The mystery caller was silent. I waited.

“All night.”

“Okay,” I said, flat. “Can you prove it?”

“No.”

“But you can swear to it. Samuel has a lawyer. Her name is Eva Yung. I’m going to give you her number, so you can call her and testify to this alibi. Even if you—”

“No. I cannot.”

“But your friend is in serious trouble here—”

“I cannot. You have to stop them.”

“Who?”

“The police. You said this screwdriver is not the one. That’s right. It cannot be. What the police are saying Samuel did, he didn’t do it.”

“You were there today? You saw me testify?”

I waited out another itchy pause. “Yes.”

“What you saw was only one small piece of the trial. The evidence—all the evidence, taken together—looks pretty bad for your friend. But if his lawyer can establish that he was with you that night, it would prove he didn’t do what the prosecutor—the police—say he did. You understand that, right?”

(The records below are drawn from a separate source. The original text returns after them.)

-- ==== Sys2Proof/Machine/Controller.lean ====
section
/-! DEFINITION. The PI/PII controller (43_controller.md): INIT (R220), the steps of a tick (R222 to R229) and the TICK
command (R221). Every intermediate is an exact integer (00_scope.md R8). -/

namespace Sys2Proof.Machine

/-- INIT once its mode allows it (R220). -/
def State.initController (s : State) : State :=
  { s with
    acc := 0#64
    acc2 := 0#64
    accSat := false
    acc2Sat := false
    prevCount := s.countWord s.initCount
    fracOut := s.initPair
    index := 0#32
    setpoint := 0#32
    totalErr := 0#32
    lock := .none
    run := true }

/-- INIT (R220): runs in READY and RUNNING, refused when READY = 0. -/
def execInit (s : State) : Host.Outcome State Fault Refusal := s.command s.ready State.initController

/-- The count difference modulo 2^CNT_W (R222, R232). -/
def State.countDiff (s : State) : Int := modulo (s.measured - s.previous) (2 ^ s.params.cntW)

/-- The count increment in Q16, rounded down (R222). -/
def State.countIncrement (s : State) : Int := floorDiv (s.countDiff * 2 ^ 32) s.periodRaw

/-- The raw error in Q16, unbounded and never stored (R222). -/
def State.rawError (s : State) : Int := s.countIncrement - s.expected * 2 ^ 16

/-- The exact sum `ACC + e` (R223). -/
def State.accSum (s : State) : Int := accRaw s.acc + s.rawError

/-- The new `ACC` (R223). -/
def State.nextAcc (s : State) : Wide := satS 64 s.accSum

/-- The exact sum `ACC2 + ACC` with the new `ACC` (R223). -/
def State.acc2Sum (s : State) : Int := accRaw s.acc2 + accRaw s.nextAcc

/-- The new `ACC2` (R223). -/
def State.nextAcc2 (s : State) : Wide := satS 64 s.acc2Sum

/-- The proportional term, scale 2^−32, not clamped (R224). -/
def State.termP (s : State) : Int := gainRaw s.kp * s.rawError

/-- The integral term with the new `ACC`, clamped to ±`LIMIT_I` (R225). -/
def State.termI (s : State) : Int := clamp (gainRaw s.ki * accRaw s.nextAcc) (-limitRaw s.limitI) (limitRaw s.limitI)

/-- The double-integral term with the new `ACC2`, clamped to ±`LIMIT_II` (R226). -/
def State.termII (s : State) : Int :=
  clamp (gainRaw s.kii * accRaw s.nextAcc2) (-limitRaw s.limitII) (limitRaw s.limitII)

/-- The total error, rounded toward zero (R227). -/
def State.totalError (s : State) : Int := truncDiv (s.termP + s.termI + s.termII) (2 ^ 32)

/-- What a tick does to the controller's own state before it resolves: the count (R229), the accumulators and their
sticky flags (R223). -/
def State.integrate (s : State) : State :=
  { s with
    prevCount := s.countWord s.measCount
    acc := s.nextAcc
    accSat := s.accSat || saturates 64 s.accSum
    acc2 := s.nextAcc2
    acc2Sat := s.acc2Sat || saturates 64 s.acc2Sum }

/-- The reload of `PERIOD_FRAC` that ends a completed tick (R228). -/
def State.reloadPeriod (s : State) : State := { s with periodFrac := onePointZero }

/-- TICK once its mode allows it: the fault check first, then the control step (R221). -/
def State.tick (s : State) : State :=
  if s.periodRaw = 0 then s.raiseFault .tickPfZero 0
  else (s.integrate.resolve s.totalError).reloadPeriod

/-- TICK (R221): runs in RUNNING, refused when RUN = 0. -/
def execTick (s : State) : Host.Outcome State Fault Refusal := s.command s.run State.tick

end Sys2Proof.Machine
end

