-- ==== Sys2Proof/Laws/State.lean ====
section
/-! SUPPORT. One lemma per field per named update of the state, each true by rfl, so that no later proof unfolds a
record update. -/

namespace Sys2Proof.Machine

variable (s : State)

section raiseFaultFields

@[simp] theorem State.raiseFault_params (c : FaultCause) (i : Nat) : (s.raiseFault c i).params = s.params := rfl
@[simp] theorem State.raiseFault_cfgOk (c : FaultCause) (i : Nat) : (s.raiseFault c i).cfgOk = s.cfgOk := rfl
@[simp] theorem State.raiseFault_ready (c : FaultCause) (i : Nat) : (s.raiseFault c i).ready = s.ready := rfl
@[simp] theorem State.raiseFault_run (c : FaultCause) (i : Nat) : (s.raiseFault c i).run = s.run := rfl
@[simp] theorem State.raiseFault_fault (c : FaultCause) (i : Nat) : (s.raiseFault c i).fault = true := rfl
@[simp] theorem State.raiseFault_lock (c : FaultCause) (i : Nat) : (s.raiseFault c i).lock = s.lock := rfl
@[simp] theorem State.raiseFault_accSat (c : FaultCause) (i : Nat) : (s.raiseFault c i).accSat = s.accSat := rfl
@[simp] theorem State.raiseFault_acc2Sat (c : FaultCause) (i : Nat) : (s.raiseFault c i).acc2Sat = s.acc2Sat := rfl
@[simp] theorem State.raiseFault_cmdErr (c : FaultCause) (i : Nat) : (s.raiseFault c i).cmdErr = s.cmdErr := rfl
@[simp] theorem State.raiseFault_wrIgn (c : FaultCause) (i : Nat) : (s.raiseFault c i).wrIgn = s.wrIgn := rfl
@[simp] theorem State.raiseFault_faultCause (c : FaultCause) (i : Nat) : (s.raiseFault c i).faultCause = c := rfl
@[simp] theorem State.raiseFault_faultIndex (c : FaultCause) (i : Nat) : (s.raiseFault c i).faultIndex = BitVec.ofNat 16 i := rfl
@[simp] theorem State.raiseFault_inFreq (c : FaultCause) (i : Nat) : (s.raiseFault c i).inFreq = s.inFreq := rfl
@[simp] theorem State.raiseFault_pllCtl (c : FaultCause) (i : Nat) : (s.raiseFault c i).pllCtl = s.pllCtl := rfl
@[simp] theorem State.raiseFault_pllAcd (c : FaultCause) (i : Nat) : (s.raiseFault c i).pllAcd = s.pllAcd := rfl
@[simp] theorem State.raiseFault_fracInit (c : FaultCause) (i : Nat) : (s.raiseFault c i).fracInit = s.fracInit := rfl
@[simp] theorem State.raiseFault_expInc (c : FaultCause) (i : Nat) : (s.raiseFault c i).expInc = s.expInc := rfl
@[simp] theorem State.raiseFault_initCount (c : FaultCause) (i : Nat) : (s.raiseFault c i).initCount = s.initCount := rfl
@[simp] theorem State.raiseFault_kp (c : FaultCause) (i : Nat) : (s.raiseFault c i).kp = s.kp := rfl
@[simp] theorem State.raiseFault_ki (c : FaultCause) (i : Nat) : (s.raiseFault c i).ki = s.ki := rfl
@[simp] theorem State.raiseFault_kii (c : FaultCause) (i : Nat) : (s.raiseFault c i).kii = s.kii := rfl
@[simp] theorem State.raiseFault_lutSize (c : FaultCause) (i : Nat) : (s.raiseFault c i).lutSize = s.lutSize := rfl
@[simp] theorem State.raiseFault_lutAddr (c : FaultCause) (i : Nat) : (s.raiseFault c i).lutAddr = s.lutAddr := rfl
@[simp] theorem State.raiseFault_measCount (c : FaultCause) (i : Nat) : (s.raiseFault c i).measCount = s.measCount := rfl
@[simp] theorem State.raiseFault_periodFrac (c : FaultCause) (i : Nat) : (s.raiseFault c i).periodFrac = s.periodFrac := rfl
@[simp] theorem State.raiseFault_resError (c : FaultCause) (i : Nat) : (s.raiseFault c i).resError = s.resError := rfl
@[simp] theorem State.raiseFault_fracOut (c : FaultCause) (i : Nat) : (s.raiseFault c i).fracOut = s.fracOut := rfl
@[simp] theorem State.raiseFault_index (c : FaultCause) (i : Nat) : (s.raiseFault c i).index = s.index := rfl
@[simp] theorem State.raiseFault_setpoint (c : FaultCause) (i : Nat) : (s.raiseFault c i).setpoint = s.setpoint := rfl
@[simp] theorem State.raiseFault_totalErr (c : FaultCause) (i : Nat) : (s.raiseFault c i).totalErr = s.totalErr := rfl
@[simp] theorem State.raiseFault_prevCount (c : FaultCause) (i : Nat) : (s.raiseFault c i).prevCount = s.prevCount := rfl
@[simp] theorem State.raiseFault_acc (c : FaultCause) (i : Nat) : (s.raiseFault c i).acc = s.acc := rfl
@[simp] theorem State.raiseFault_acc2 (c : FaultCause) (i : Nat) : (s.raiseFault c i).acc2 = s.acc2 := rfl
@[simp] theorem State.raiseFault_limitI (c : FaultCause) (i : Nat) : (s.raiseFault c i).limitI = s.limitI := rfl
@[simp] theorem State.raiseFault_limitII (c : FaultCause) (i : Nat) : (s.raiseFault c i).limitII = s.limitII := rfl
@[simp] theorem State.raiseFault_lut (c : FaultCause) (i : Nat) : (s.raiseFault c i).lut = s.lut := rfl
@[simp] theorem State.raiseFault_pending (c : FaultCause) (i : Nat) : (s.raiseFault c i).pending = s.pending := rfl
@[simp] theorem State.raiseFault_response (c : FaultCause) (i : Nat) : (s.raiseFault c i).response = s.response := rfl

“I understand. But I cannot testify.”

“Can you tell me why?”

“No.”

I guessed the caller must be the curly-haired guy with the red goatee who had been watching me so intently when I took the stand.

“Okay, look. You called me out of the blue. How do I know you’re telling the truth? What do you expect me to do?”

“Fijate en la sangre,” the man said. “The blood—look at the blood.”

“What about it?”

“You said that the screwdriver has the dead man’s blood, and someone else’s, but not Samuel’s. You have to find that other person, the other blood. That must be the killer. It is not Samuel.”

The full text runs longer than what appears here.